ACTION ITEM:
Among the records that follow, how many lines contain the word "store"? Give the number and no other words.

SOURCE INFORMATION:
-- ==== Sys2Proof/Machine/Time.lean ====
section
/-!
DEFINITION. The family of Dunlin: the domain servos and states (05 R103 to R105), alignment (R107), link
delay (R103), latencies (R109), the time pins (R110, R112), TIME and ECHO blocks (R113 to R115), and the
counters' wrap (R101).
-/
namespace Sys2Proof.Machine

/-! ### Stamps (R108) -/

/-- A counter at the middle of one of the eight phases of this ck. -/
def stampOf (count inc phase : Nat) : Nat := count + inc * (2 * phase + 1) / 16

def localStamp (s : State) (phase : Nat) : Nat := stampOf s.dunlin.localCount nominalInc phase
def domStamp (s : State) (d : Dom) (phase : Nat) : Nat := stampOf (dom s d).count (dom s d).inc phase

/-! ### Domain states (R104, R105) -/

/-- The domain's port mask of the TIME record names a port (R75, R103). -/
def inMask (s : State) (d : Dom) (p : Nat) : Bool :=
  hasBit (if d = 0 then s.tables.time.mask0 else s.tables.time.mask1) p

def domEnabled (s : State) (d : Dom) : Bool := (dom s d).st != .disabled

/-- Dunlin takes the gPTP frames of a port (07 R155): in the mask of either enabled domain, its link up. -/
def gptpPort (s : State) (p : Nat) : Bool :=
  (port s p).up && ((domEnabled s 0 && inMask s 0 p) || (domEnabled s 1 && inMask s 1 p))

/-- The preferred domain; the enabled one where only one is enabled (R105). -/
def preferredDom (s : State) : Dom :=
  let t := s.tables.time
  if t.en0 && t.en1 then (if t.preferred then 1 else 0) else if t.en1 then 1 else 0

/-- A domain's Sync interval in ck: 2^logSyncInterval s (R103, R105). -/
def syncInterval (s : State) (d : Dom) : Nat :=
  let l := if d = 0 then s.tables.time.logSync0 else s.tables.time.logSync1
  800000000 / 2 ^ (-l).toNat

/-- The choice of the working domain when one reaches LOCKED (R105, R118). -/
def chooseWorking (d : Dom) (s : State) : State :=
  match s.dunlin.firstLock with
  | none =>
    idleRate (otherDom d)
      (rebase true { s with dunlin := { s.dunlin with firstLock := some (d, s.now), working := d } })
  | some (f, t) =>
    if s.dunlin.working = d then s
    else if (dom s s.dunlin.working).st = .disabled then idleRate (otherDom d) (hotSwitch s)
    else if d = preferredDom s ∧ f ≠ d ∧ s.now ≤ t + syncInterval s d then
      rebase false { s with dunlin := { s.dunlin with firstLock := some (d, t), working := d } }
    else s

/-- A domain enters a state (R104): an exit from LOCKED is counted and logged, and may call for a hot switch. -/
def enterDom (d : Dom) (st : DomState) (s : State) : State :=
  let x := dom s d
  let t := setDom d { x with st := st, good := 0, bad := 0,
                             lockedSince := x.lockedSince || (st == .locked && inService s) } s
  if x.st = .locked ∧ st ≠ .locked then
    callSwitch d (logFault 0x70 d.val (d.val + domCode st * 2) (bump 0x22 d.val 1 t))
  else if x.st ≠ .locked ∧ st = .locked then chooseWorking d t
  else t

/-- A domain's grandmaster is known: a change of identity sends it to ACQUIRE (R104). -/
def takeGm (d : Dom) (gm : BitVec 64) (s : State) : State :=
  let x := dom s d
  let t := setDom d { x with gm := some gm } s
  match x.gm with
  | some g => if g = gm then t else enterDom d .acquire t
  | none => t

/-! ### The servo (R104) -/

def servoRange : Int := 1342177
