-- ==== Sys2Proof/Machine/Training.lean ====
section
/-!
DEFINITION. The family of Dziak training and Curlew: DETECT (09 R213), the training states (R212, R214 to
R219), retrain (R220), eye maps and sampler moves (R222, R223), DFE (R224), CAL blocks (R225).
-/
namespace Sys2Proof.Machine

/-! ### DETECT (R213) -/

/-- DETECT_BEACON (R213): the next 64 rows are TS1. -/
def execDetectBeacon (k : Link) (s : State) : Host.Outcome State Fault Refusal :=
  act (serdesRun s && (link s k.val).st == .detect && decide ((link s k.val).beaconDue ≤ s.now)) (fun s =>
    let x := link s k.val
    setLink s k.val { x with beaconDue := s.now + msCk x.backoff, beaconLeft := 64 }) s

/-- BACKOFF_RESET (R213): ACTIVE for 1 s. -/
def execBackoffReset (k : Link) (s : State) : Host.Outcome State Fault Refusal :=
  act (ckRuns s && (link s k.val).st == .active && (link s k.val).backoff != 1 &&
    decide ((link s k.val).activeSince + msCk 1000 ≤ s.now)) (fun s =>
    setLink s k.val { link s k.val with backoff := 1 }) s

/-- A control block of a type with its check good (R210). -/
def trainingGood (type : Nat) (b : Block) : Bool := blockType b == type && crc8Good b

/-- TS1_DETECTED (R212): 8 consecutive valid TS1 blocks on a lane. -/
def execTs1Detected (k : Link) (body : Block) (s : State) : Host.Outcome State Fault Refusal :=
  act (serdesRun s && (link s k.val).st == .detect && trainingGood 0x80 body) (enterSync k.val false) s

/-! ### From state to state (R212) -/

/-- One block on every kept lane. -/
def onLanes (k : Nat) (b : Block) (s : State) : State :=
  each (maskLanes s k (keptLanes s k)) (fun n => queueLane k n b) s

/-- TS2 rows from now on, counted from 0 (R210, R212). -/
def enterAlign (k : Nat) (s : State) : State :=
  let s := enterState k .align s
  setLink s k { link s k with tsCount := 0 }

/-- PARAM rows from now on, indexes 0 to 11 over and over (R211). -/
def enterParam (k : Nat) (s : State) : State :=
  let s := enterState k .param s
  setLink s k { link s k with paramNext := 0 }

/-- An EQ_REQ for each lane's first setting; in a retrain at an unchanged rate each keeps its own (R217). -/
def enterEqualize (k : Nat) (s : State) : State :=
  let s := enterState k .equalize s
  each (maskLanes s k (keptLanes s k)) (fun n s =>
    let x := lane s n
    if (link s k).keepEq then setLane s n { x with eqPoints := 0, eqBest := x.partnerSetting, mapStart := s.now }
    else
      match laneHome s n with
      | some (_, i) => queueLane k n (mkEq 0x85 i 0)
          (setLane s n { x with partnerSetting := 0, eqBest := 0, eqPoints := 0, mapStart := s.now })
      | none => s) s

/-- No lane is left or has finished: DETECT in first training, link down in a retrain (R219, R228). -/
def noneFinished (k : Nat) (s : State) : State :=
  let x := link s k
  let s := logFault 0x43 k (7 + 0xFF * 256 + stateCode x.st * 65536) (bumpLink k 21 s)
  if x.retrain then declareDown k 7 true s else toDetect k true false s

/-- The own part of the final mask: kept lanes, an unused spare apart (R218, R221). -/
def ownFinal (s : State) (k : Nat) : Nat :=
  if planSpare (plan s) k && !(link s k).spareUsed then keptLanes s k &&& workingMask s k else keptLanes s k

/-- READY on every lane kept, with S and a final mask (R218). -/
def sendReady (k m : Nat) (s : State) : State :=
  onLanes k (mkReady (link s k).rxS m) (setLink s k { link s k with readySent := m })

/-- The READY exchange begins with this end's own final mask. -/
def beginReady (k : Nat) (s : State) : State := sendReady k (ownFinal s k) s

/-- The calibrated latencies of a lane that has trained (05 R115); kept in a retrain at an unchanged rate. -/
def calibrateLane (n : Nat) (s : State) : State :=
  drawFree (setLane s n { lane s n with
    latency := Config.laneRxLatency s.free, txLatency := Config.laneTxLatency s.free })

/-- A lane starts in ACTIVE: maps and CAL blocks afresh. -/
def startLane (k n : Nat) (s : State) : State :=
  let rate := match s.tables.cal with | some r => r.rate | none => 0
  setLane s n { lane s n with
    closedRun := 0, deferred := false, calDue := s.now + 2 ^ rate * slotCk (link s k).rate, calLast := 0,
    calWait := none, mapStart := s.now, spoiled := [], queue := [], rxHist := none, rxBad := false }

/-- A received PARAM block's body, zero where none was received. -/
def partnerParam (s : State) (k i : Nat) : Block := mGetD (link s k).params i 0

/-- A VC's transmit credit at ACTIVE: afresh, or by R199, which sets C_rel and C to AC plus the cost of the packets sent
after S. Those are then charged: their release does not charge C_rel again (DEDUCED, notes/assumptions/33.md). -/
def startCredit (k : Nat) (again : Bool) (v : Nat) (s : State) : State :=
  let b := partnerParam s k (3 + v)
  let bv := bf b 12 13
  let x := vc s k v
  if again then
    let sent := (((link s k).store.filter (fun p => p.vc == v)).map (fun p => p.cost)).sum
    setVc s k v { x with partnerBv := bv, cRel := (bf b 25 16 + sent) % 65536, c := (bf b 25 16 + sent) % 65536 }
  else setVc s k v { x with partnerBv := bv, cl := bv, c := 0, cRel := 0, lastReturn := s.now }

/-- R199: release up to the partner's S, then a replay episode that does not increment replay counts. -/
def resumeReplay (k : Nat) (s : State) : State :=
  let s := releaseUpTo k (bf (partnerParam s k 2) 28 12) s
  let x := link s k
  whenB (!x.store.isEmpty) (bumpLink k 6) (setLink s k { x with
    episode := x.store.head?.map (·.seq), store := x.store.map (fun p => { p with sentAt := none, charged := true }) })

/-- The pair's PSEQ counters start at 0 when its first member enters ACTIVE from DETECT (08 R200). -/
def startPseq (k : Nat) (s : State) : State :=
  let mate := link s (k / 2 * 2 + (k + 1) % 2)
  if planPairs (plan s) && mate.st != .active && !mate.retrain then
    each (List.range 8) (fun v s => setPair s (k / 2) v { pair s (k / 2) v with next := 0 }) s
  else s

/-- The path delay starts from zero on a new timing lane (05 R115, R118). -/
def freshPath (x : LinkSt) : LinkSt :=
  { x with pathDelay := 0, pathValid := false, rtts := [], accepted := 0, missed := 0, sentTags := [] }

/-- ACTIVE begins (R218). -/
def enterActive (k mask : Nat) (s : State) : State :=
  let x := link s k
  let old := timingLane s k
  let s := if x.retrain then s else startPseq k s
  let s := if x.keepEq then s else each (maskLanes s k mask) calibrateLane s
  let s := each (maskLanes s k (keptLanes s k)) (startLane k) s
  let s := if x.retrain then resumeReplay k s else s
  let s := each (List.range 8) (startCredit k x.retrain) s
  let y := { link s k with
    finalMask := mask, activeSince := s.now, auditDue := s.now + usCk (lanesRec s k).auditUs, timeDue := s.now,
    idleSince := s.now, wakeEnd := s.now, commitRetrain := false, down := false, sinceIdle := 0,
    rxFrame := .outside }
  let s := setLink s k y
  let y := if x.retrain ∧ timingLane s k = old then y else freshPath y
  setLink s k { y with st := .active, retrain := false }

/-- READY sent and received on every lane of the final mask: ACTIVE (R218). -/
def tryActive (k : Nat) (s : State) : State :=
  let x := link s k
  if x.readySent != 0 && x.readySent &&& x.readyRecv == x.readySent then enterActive k x.readySent s else s

/-- The lanes that have completed EQUALIZE in both directions and hold block lock (R214, R218). -/
def equalized (s : State) (k : Nat) : Nat :=
  let x := link s k
  x.eqSent &&& x.eqRecv &&& x.locked &&& keptLanes s k

/-- EQ_DONE sent and received for every kept lane: the READY exchange (R217). -/
def tryReady (k : Nat) (s : State) : State :=
  let m := keptLanes s k
  if (link s k).readySent == 0 && m != 0 && equalized s k == m then beginReady k s else s
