-- ==== Sys2Proof/Machine/Step.lean ====
section
/-!
DEFINITION. One step of the block: the command at the front of the queue, or on an empty queue one tick.
-/
namespace Sys2Proof.Machine

/-- Take the command at the front of the queue and run it on the state with the queue's rest. On an empty
queue one ck passes (notes/assumptions/2.md). -/
def step (s : State) : Host.Outcome State Fault Refusal :=
  match s.pending with
  | [] => idleStep s
  | c :: rest => exec c { s with pending := rest }

/-- The state with the command that a word spells put in front of the queue: the table gives no bits, so
no word spells one and the state is unchanged. -/
def State.withFetchWord (s : State) (nbits w : Nat) : State :=
  match decodeTableWord nbits w with
  | some c => { s with pending := c :: s.pending }
  | none => s

end Sys2Proof.Machine
end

ANSWER SECTION:
3